Le soleil d'automne filtre à travers les hautes fenêtres de la bibliothèque. Isolée à ma table habituelle, je tente de retrouver un semblant de normalité après le séminaire auquel participait aussi Edward. Je me fais un point d'honneur de le faire se sentir morveux en étalant ma science. Les mots et les regards échangés lors de cette session pèsent sur moi, tout comme les regards inquisiteurs de certains de mes camarades qui n'ignorent pas les faits d'armes de ma mère.
Je tente de me plonger dans mes notes, mais l'inquiétude me distrait. Les marques sur mon cou ont attiré l'attention d'Edward qui comme à son habitude se mêle de tout. Assise seule, je lève la tête et remarque la présence des élèves de deuxième année. Ils sont tous tout acquis à la cause des Astor. Je me sens scrutée, jugée non pour mes capacités intellectuelles, mais pour des rumeurs et un passé incompris.

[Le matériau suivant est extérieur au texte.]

-- ==== Sys2Proof/Machine/Channel.lean ====
section
/-! DEFINITION. The transfer channel's own step (spec/41_transfer_channel.md R142, R143). -/

namespace Sys2Proof.Machine

/-- Whether the channel has a step: `CH_BUSY = 1` and OUTQ not empty (41 R142). It does not read `SEQ_EN` (R147). -/
def chEnabled (s : State) : Bool := s.ch.busy && !s.seq.outq.isEmpty

/-- `CH_DST` and `CH_COUNT` after a transfer, and completion on the fifth (41 R143, R144). -/
def chAdvance (c : Chan) : Chan :=
  { busy := decide (c.count - 1 ≠ 0) && c.busy, count := c.count - 1, dst := c.dst + 1 }

/-- `ch_transfer()` (41 R143): pop, write, advance, in one step. A stall where it is not enabled (00 R14). The two
faults stand for states no rule reaches (log 7). -/
def chTransfer (s : State) : Host.Outcome State Fault Refusal :=
  if s.ch.busy = false then .next s
  else
    match s.seq.outq with
    | [] => .next s
    | v :: rest =>
      if s.ch.count = 0 then .fault .chCountZero
      else
        match memWrite s.ch.dst v { s with seq := { s.seq with outq := rest } } with
        | none => .fault (.bufAddress s.ch.dst)
        | some s => .next { s with ch := chAdvance s.ch }

end Sys2Proof.Machine
end

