-- ==== Sys2Proof/Machine/Registers.lean ====
section
/-! DEFINITION. The host register window (spec/30_encoding.md R90 to R103): what each register reads, and the writes
that are not commands. Each register is written as its fields from bit 31 down. -/

namespace Sys2Proof.Machine

/-- `STATUS`, 0x04 (30 R91). -/
def statusReg (s : State) : Word :=
  0#17 ++ BitVec.ofBool s.seq.pull ++ resultCode s.ctl.reading.result ++ causeCode s.ctl.faultCause
    ++ BitVec.ofBool s.seq.pinDir ++ BitVec.ofBool s.ctl.fatal ++ BitVec.ofBool s.ch.busy
    ++ BitVec.ofBool s.seq.seqEn ++ finSubCode s.ctl.finSub ++ stateCode s.ctl.state

/-- `CONFIG`, 0x08 (30 R92). -/
def configReg (s : State) : Word :=
  let c := s.ctl.config
  BitVec.ofBool c.progLoaded ++ 0#3 ++ c.chanId ++ 0#4 ++ c.unitId ++ 0#1 ++ c.block ++ c.pin ++ 0#5
    ++ BitVec.ofBool c.pullUp ++ modelCode c.model

/-- `RAW0_3`, 0x10 (30 R94). -/
def raw03Reg (s : State) : Word :=
  let f := bufFrame s
  lanes f.hh f.hl f.th f.tl

/-- `RAW4`, 0x14 (30 R94). -/
def raw4Reg (s : State) : Word := 0#24 ++ (bufFrame s).ck

/-- `HUM`, 0x18 (30 R95). -/
def humReg (s : State) : Word := 0#16 ++ s.ctl.reading.hum

/-- `TEMP`, 0x1C (30 R96). -/
def tempReg (s : State) : Word :=
  0#14 ++ BitVec.ofBool s.ctl.reading.tclamp ++ BitVec.ofBool s.ctl.reading.tneg ++ s.ctl.reading.temp

/-- `DEC_IN0`, 0x20 (30 R97). -/
def decIn0Reg (s : State) : Word :=
  let f := s.ctl.decIn
  lanes f.hh f.hl f.th f.tl

/-- `DEC_IN1`, 0x24 (30 R97). -/
def decIn1Reg (s : State) : Word := 0#24 ++ s.ctl.decIn.ck

/-- A debug register reads 0 while `STATE = UNINIT` (30 R99 to R101). -/
def debugView (s : State) (v : Word) : Word := if s.ctl.state = .uninit then 0 else v

/-- `SEQ_DBG`, 0x2C (30 R99). -/
def seqDbgReg (s : State) : Word :=
  debugView s (s.seq.isr ++ BitVec.ofBool s.seq.seqEn ++ BitVec.ofNat 3 s.seq.outq.length ++ 0#1
    ++ BitVec.ofNat 3 s.seq.inq.length ++ 0#2 ++ BitVec.ofNat 6 s.seq.nBits ++ BitVec.ofNat 4 s.seq.bitCnt
    ++ s.seq.phase)

/-- `CH_DBG`, 0x30 (30 R100). -/
def chDbgReg (s : State) : Word :=
  debugView s (0#23 ++ BitVec.ofBool s.ch.busy ++ 0#1 ++ BitVec.ofNat 3 s.ch.dst ++ 0#1 ++ BitVec.ofNat 3 s.ch.count)

/-- `ID`, 0x40 (30 R101). -/
def idReg : Word := 0x44485401

/-- What a host read at `offset` returns (30 R90); `CMD` and every offset without a register read 0 (30 R103, 20 R69).
No read changes the state (20 R68). -/
def readReg (s : State) (offset : Nat) : Word :=
  match offset with
  | 0x00 => 0
  | 0x04 => statusReg s
  | 0x08 => configReg s
  | 0x0C => s.ctl.startTs
  | 0x10 => raw03Reg s
  | 0x14 => raw4Reg s
  | 0x18 => humReg s
  | 0x1C => tempReg s
  | 0x20 => decIn0Reg s
  | 0x24 => decIn1Reg s
  | 0x28 => s.ctl.faultInfo
  | 0x2C => seqDbgReg s
  | 0x30 => chDbgReg s
  | 0x34 => debugView s s.seq.x
  | 0x38 => debugView s s.seq.y
  | 0x3C => debugView s s.seq.w
  | 0x40 => idReg
  | _ => 0

/-- Where the platform maps the register at `offset`: `P_CORE_BASE + offset` (20 R69, 30 R90; log 18). -/
def regAddress (p : Params) (offset : Nat) : Nat := p.coreBase + offset

/-- A write of `DEC_IN0` sets four bytes (30 R97). -/
def writeDecIn0 (v : Word) (s : State) : State :=
  { s with ctl := { s.ctl with decIn :=
    { s.ctl.decIn with hh := lane 0 v, hl := lane 1 v, th := lane 2 v, tl := lane 3 v } } }

/-- A write of `DEC_IN1` sets one byte; its bits 31 to 8 are ignored (30 R97). -/
def writeDecIn1 (v : Word) (s : State) : State :=
  { s with ctl := { s.ctl with decIn := { s.ctl.decIn with ck := lane 0 v } } }

end Sys2Proof.Machine
end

Mon attention est interrompue par Sarah, une camarade de classe, qui s'approche avec hésitation.
— Andrea, est-ce que je peux m'asseoir ici ?
Sa voix frêle trahit une certaine réserve.
— Oui, bien sûr, réponds-je cachant mon trouble sous un sourire forcé.
La table des parias, entends-je. Je ne prête pas attention à ses paroles, Sarah non plus. Elle remonte ses grosses lunettes noires sur son nez et pose ses cahiers et son ordinateur sur la table.
— Le séminaire était intense, n'est-ce pas ? dit-elle timidement en peinant à maintenir une connexion visuelle avec moi.
— Absolument, abondé-je en son sens. Les discussions sur le leadership de Shakespeare sont toujours fascinantes, surtout avec les perspectives liées à la modernité que le professeur Colberg apporte.
— Tu as fait grande impression. Tes interventions étaient très intéressantes.
— Merci, souris-je.
Elle acquiesce. Puis baissant la voix, elle ajoute :
— Andrea, tout va bien pour toi ? Après le séminaire, je veux dire...
Je soupire légèrement.
— Que veux-tu dire ?
— Je sais ce que c'est d'être traitée comme un parasite. Je suis toujours celle que l'on choisit en dernier. La plupart du temps, je mange seule. Quant à mes prétendus amis, ils ne sont intéressés que par le statut de ma mère.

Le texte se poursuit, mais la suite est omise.